(Dataset entries)

@[simp] theorem HostSide.setVec_regs (h : HostSide) (v : Nat) (x : Vec) : (h.setVec v x).regs = h.regs := rfl
@[simp] theorem HostSide.setVec_latch (h : HostSide) (v : Nat) (x : Vec) : (h.setVec v x).latch = h.latch := rfl
@[simp] theorem HostSide.setVec_readData (h : HostSide) (v : Nat) (x : Vec) : (h.setVec v x).readData = h.readData := rfl
@[simp] theorem HostSide.setVec_mem (h : HostSide) (v : Nat) (x : Vec) : (h.setVec v x).mem = h.mem := rfl
@[simp] theorem HostSide.setVec_noRead (h : HostSide) (v : Nat) (x : Vec) : (h.setVec v x).noRead = h.noRead := rfl
@[simp] theorem HostSide.setVec_bme (h : HostSide) (v : Nat) (x : Vec) : (h.setVec v x).bme = h.bme := rfl
@[simp] theorem HostSide.setVec_pm (h : HostSide) (v : Nat) (x : Vec) : (h.setVec v x).pm = h.pm := rfl
@[simp] theorem HostSide.setVec_sq (h : HostSide) (v : Nat) (x : Vec) : (h.setVec v x).sq = h.sq := rfl
@[simp] theorem HostSide.setVec_lastQ (h : HostSide) (v : Nat) (x : Vec) : (h.setVec v x).lastQ = h.lastQ := rfl
@[simp] theorem HostSide.setVec_rings (h : HostSide) (v : Nat) (x : Vec) : (h.setVec v x).rings = h.rings := rfl
@[simp] theorem HostSide.setVec_gauge (h : HostSide) (v : Nat) (x : Vec) : (h.setVec v x).gauge = h.gauge := rfl
@[simp] theorem HostSide.setVec_hbm (h : HostSide) (v : Nat) (x : Vec) : (h.setVec v x).hbm = h.hbm := rfl
@[simp] theorem HostSide.setVec_lstore (h : HostSide) (v : Nat) (x : Vec) : (h.setVec v x).lstore = h.lstore := rfl
@[simp] theorem HostSide.setVec_lsDirty (h : HostSide) (v : Nat) (x : Vec) : (h.setVec v x).lsDirty = h.lsDirty := rfl
@[simp] theorem HostSide.setVec_slu (h : HostSide) (v : Nat) (x : Vec) : (h.setVec v x).slu = h.slu := rfl
@[simp] theorem HostSide.setVec_cores (h : HostSide) (v : Nat) (x : Vec) : (h.setVec v x).cores = h.cores := rfl
@[simp] theorem HostSide.setVec_lsc (h : HostSide) (v : Nat) (x : Vec) : (h.setVec v x).lsc = h.lsc := rfl
@[simp] theorem HostSide.setVec_bar (h : HostSide) (v : Nat) (x : Vec) : (h.setVec v x).bar = h.bar := rfl
@[simp] theorem HostSide.setVec_fresh (h : HostSide) (v : Nat) (x : Vec) : (h.setVec v x).fresh = h.fresh := rfl
@[simp] theorem HostSide.setVec_ctxs (h : HostSide) (v : Nat) (x : Vec) : (h.setVec v x).ctxs = h.ctxs := rfl
@[simp] theorem HostSide.setVec_lanes (h : HostSide) (v : Nat) (x : Vec) : (h.setVec v x).lanes = h.lanes := rfl
@[simp] theorem HostSide.setVec_links (h : HostSide) (v : Nat) (x : Vec) : (h.setVec v x).links = h.links := rfl
@[simp] theorem HostSide.setVec_ports (h : HostSide) (v : Nat) (x : Vec) : (h.setVec v x).ports = h.ports := rfl
@[simp] theorem HostSide.setVec_heldCtx (h : HostSide) (v : Nat) (x : Vec) : (h.setVec v x).heldCtx = h.heldCtx := rfl
@[simp] theorem HostSide.setVec_pipes (h : HostSide) (v : Nat) (x : Vec) : (h.setVec v x).pipes = h.pipes := rfl
@[simp] theorem HostSide.setVec_powerOns (h : HostSide) (v : Nat) (x : Vec) : (h.setVec v x).powerOns = h.powerOns := rfl
@[simp] theorem HostSide.setVec_insp (h : HostSide) (v : Nat) (x : Vec) : (h.setVec v x).insp = h.insp := rfl
@[simp] theorem HostSide.setVec_comp (h : HostSide) (v : Nat) (x : Vec) : (h.setVec v x).comp = h.comp := rfl
@[simp] theorem HostSide.setVec_remoteReply (h : HostSide) (v : Nat) (x : Vec) : (h.setVec v x).remoteReply = h.remoteReply := rfl
@[simp] theorem HostSide.setVec_remoteSent (h : HostSide) (v : Nat) (x : Vec) : (h.setVec v x).remoteSent = h.remoteSent := rfl
@[simp] theorem HostSide.setVec_starts (h : HostSide) (v : Nat) (x : Vec) : (h.setVec v x).starts = h.starts := rfl
@[simp] theorem HostSide.setVec_tbs (h : HostSide) (v : Nat) (x : Vec) : (h.setVec v x).tbs = h.tbs := rfl
@[simp] theorem HostSide.setVec_cmpLate (h : HostSide) (v : Nat) (x : Vec) : (h.setVec v x).cmpLate = h.cmpLate := rfl
@[simp] theorem HostSide.setVec_pps (h : HostSide) (v : Nat) (x : Vec) : (h.setVec v x).pps = h.pps := rfl
@[simp] theorem HostSide.setVec_chain (h : HostSide) (v : Nat) (x : Vec) : (h.setVec v x).chain = h.chain := rfl
@[simp] theorem HostSide.setVec_eth (h : HostSide) (v : Nat) (x : Vec) : (h.setVec v x).eth = h.eth := rfl
@[simp] theorem HostSide.setVec_hdw (h : HostSide) (v : Nat) (x : Vec) : (h.setVec v x).hdw = h.hdw := rfl
@[simp] theorem HostSide.setVec_dbg (h : HostSide) (v : Nat) (x : Vec) : (h.setVec v x).dbg = h.dbg := rfl
@[simp] theorem HostSide.setVec_mgmt (h : HostSide) (v : Nat) (x : Vec) : (h.setVec v x).mgmt = h.mgmt := rfl
@[simp] theorem HostSide.setVec_pcieLink (h : HostSide) (v : Nat) (x : Vec) : (h.setVec v x).pcieLink = h.pcieLink := rfl
@[simp] theorem HostSide.setVec_noPower (h : HostSide) (v : Nat) (x : Vec) : (h.setVec v x).noPower = h.noPower := rfl
@[simp] theorem HostSide.setVec_down (h : HostSide) (v : Nat) (x : Vec) : (h.setVec v x).down = h.down := rfl
@[simp] theorem HostSide.setVec_spGen (h : HostSide) (v : Nat) (x : Vec) : (h.setVec v x).spGen = h.spGen := rfl
@[simp] theorem HostSide.setVec_boots (h : HostSide) (v : Nat) (x : Vec) : (h.setVec v x).boots = h.boots := rfl

@[simp] theorem HostSide.setHbm_regs (h : HostSide) (g : Nat) (x : Store) : (h.setHbm g x).regs = h.regs := rfl
@[simp] theorem HostSide.setHbm_latch (h : HostSide) (g : Nat) (x : Store) : (h.setHbm g x).latch = h.latch := rfl
@[simp] theorem HostSide.setHbm_readData (h : HostSide) (g : Nat) (x : Store) : (h.setHbm g x).readData = h.readData := rfl
@[simp] theorem HostSide.setHbm_mem (h : HostSide) (g : Nat) (x : Store) : (h.setHbm g x).mem = h.mem := rfl
@[simp] theorem HostSide.setHbm_noRead (h : HostSide) (g : Nat) (x : Store) : (h.setHbm g x).noRead = h.noRead := rfl
@[simp] theorem HostSide.setHbm_bme (h : HostSide) (g : Nat) (x : Store) : (h.setHbm g x).bme = h.bme := rfl
@[simp] theorem HostSide.setHbm_pm (h : HostSide) (g : Nat) (x : Store) : (h.setHbm g x).pm = h.pm := rfl
@[simp] theorem HostSide.setHbm_sq (h : HostSide) (g : Nat) (x : Store) : (h.setHbm g x).sq = h.sq := rfl
@[simp] theorem HostSide.setHbm_lastQ (h : HostSide) (g : Nat) (x : Store) : (h.setHbm g x).lastQ = h.lastQ := rfl
@[simp] theorem HostSide.setHbm_rings (h : HostSide) (g : Nat) (x : Store) : (h.setHbm g x).rings = h.rings := rfl
@[simp] theorem HostSide.setHbm_vecs (h : HostSide) (g : Nat) (x : Store) : (h.setHbm g x).vecs = h.vecs := rfl
@[simp] theorem HostSide.setHbm_gauge (h : HostSide) (g : Nat) (x : Store) : (h.setHbm g x).gauge = h.gauge := rfl
@[simp] theorem HostSide.setHbm_lstore (h : HostSide) (g : Nat) (x : Store) : (h.setHbm g x).lstore = h.lstore := rfl
@[simp] theorem HostSide.setHbm_lsDirty (h : HostSide) (g : Nat) (x : Store) : (h.setHbm g x).lsDirty = h.lsDirty := rfl
@[simp] theorem HostSide.setHbm_slu (h : HostSide) (g : Nat) (x : Store) : (h.setHbm g x).slu = h.slu := rfl
@[simp] theorem HostSide.setHbm_cores (h : HostSide) (g : Nat) (x : Store) : (h.setHbm g x).cores = h.cores := rfl
@[simp] theorem HostSide.setHbm_lsc (h : HostSide) (g : Nat) (x : Store) : (h.setHbm g x).lsc = h.lsc := rfl
@[simp] theorem HostSide.setHbm_bar (h : HostSide) (g : Nat) (x : Store) : (h.setHbm g x).bar = h.bar := rfl
@[simp] theorem HostSide.setHbm_fresh (h : HostSide) (g : Nat) (x : Store) : (h.setHbm g x).fresh = h.fresh := rfl
@[simp] theorem HostSide.setHbm_ctxs (h : HostSide) (g : Nat) (x : Store) : (h.setHbm g x).ctxs = h.ctxs := rfl
@[simp] theorem HostSide.setHbm_lanes (h : HostSide) (g : Nat) (x : Store) : (h.setHbm g x).lanes = h.lanes := rfl
@[simp] theorem HostSide.setHbm_links (h : HostSide) (g : Nat) (x : Store) : (h.setHbm g x).links = h.links := rfl
@[simp] theorem HostSide.setHbm_ports (h : HostSide) (g : Nat) (x : Store) : (h.setHbm g x).ports = h.ports := rfl
@[simp] theorem HostSide.setHbm_heldCtx (h : HostSide) (g : Nat) (x : Store) : (h.setHbm g x).heldCtx = h.heldCtx := rfl
@[simp] theorem HostSide.setHbm_pipes (h : HostSide) (g : Nat) (x : Store) : (h.setHbm g x).pipes = h.pipes := rfl
@[simp] theorem HostSide.setHbm_powerOns (h : HostSide) (g : Nat) (x : Store) : (h.setHbm g x).powerOns = h.powerOns := rfl
@[simp] theorem HostSide.setHbm_insp (h : HostSide) (g : Nat) (x : Store) : (h.setHbm g x).insp = h.insp := rfl
@[simp] theorem HostSide.setHbm_comp (h : HostSide) (g : Nat) (x : Store) : (h.setHbm g x).comp = h.comp := rfl
@[simp] theorem HostSide.setHbm_remoteReply (h : HostSide) (g : Nat) (x : Store) : (h.setHbm g x).remoteReply = h.remoteReply := rfl
@[simp] theorem HostSide.setHbm_remoteSent (h : HostSide) (g : Nat) (x : Store) : (h.setHbm g x).remoteSent = h.remoteSent := rfl
@[simp] theorem HostSide.setHbm_starts (h : HostSide) (g : Nat) (x : Store) : (h.setHbm g x).starts = h.starts := rfl
@[simp] theorem HostSide.setHbm_tbs (h : HostSide) (g : Nat) (x : Store) : (h.setHbm g x).tbs = h.tbs := rfl
@[simp] theorem HostSide.setHbm_cmpLate (h : HostSide) (g : Nat) (x : Store) : (h.setHbm g x).cmpLate = h.cmpLate := rfl
@[simp] theorem HostSide.setHbm_pps (h : HostSide) (g : Nat) (x : Store) : (h.setHbm g x).pps = h.pps := rfl
@[simp] theorem HostSide.setHbm_chain (h : HostSide) (g : Nat) (x : Store) : (h.setHbm g x).chain = h.chain := rfl
@[simp] theorem HostSide.setHbm_eth (h : HostSide) (g : Nat) (x : Store) : (h.setHbm g x).eth = h.eth := rfl
@[simp] theorem HostSide.setHbm_hdw (h : HostSide) (g : Nat) (x : Store) : (h.setHbm g x).hdw = h.hdw := rfl
@[simp] theorem HostSide.setHbm_dbg (h : HostSide) (g : Nat) (x : Store) : (h.setHbm g x).dbg = h.dbg := rfl
@[simp] theorem HostSide.setHbm_mgmt (h : HostSide) (g : Nat) (x : Store) : (h.setHbm g x).mgmt = h.mgmt := rfl
@[simp] theorem HostSide.setHbm_pcieLink (h : HostSide) (g : Nat) (x : Store) : (h.setHbm g x).pcieLink = h.pcieLink := rfl
@[simp] theorem HostSide.setHbm_noPower (h : HostSide) (g : Nat) (x : Store) : (h.setHbm g x).noPower = h.noPower := rfl
@[simp] theorem HostSide.setHbm_down (h : HostSide) (g : Nat) (x : Store) : (h.setHbm g x).down = h.down := rfl
@[simp] theorem HostSide.setHbm_spGen (h : HostSide) (g : Nat) (x : Store) : (h.setHbm g x).spGen = h.spGen := rfl
@[simp] theorem HostSide.setHbm_boots (h : HostSide) (g : Nat) (x : Store) : (h.setHbm g x).boots = h.boots := rfl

- _Action item_
In the entries above, find the line holding "v x).lastQ = h.lastQ := rfl" and the line holding "h.hbm := rfl", then retype exactly those two lines and every line between them, and nothing else.

- _Your solution_
@[simp] theorem HostSide.setVec_lastQ (h : HostSide) (v : Nat) (x : Vec) : (h.setVec v x).lastQ = h.lastQ := rfl
@[simp] theorem HostSide.setVec_rings (h : HostSide) (v : Nat) (x : Vec) : (h.setVec v x).rings = h.rings := rfl
@[simp] theorem HostSide.setVec_gauge (h : HostSide) (v : Nat) (x : Vec) : (h.setVec v x).gauge = h.gauge := rfl
@[simp] theorem HostSide.setVec_hbm (h : HostSide) (v : Nat) (x : Vec) : (h.setVec v x).hbm = h.hbm := rfl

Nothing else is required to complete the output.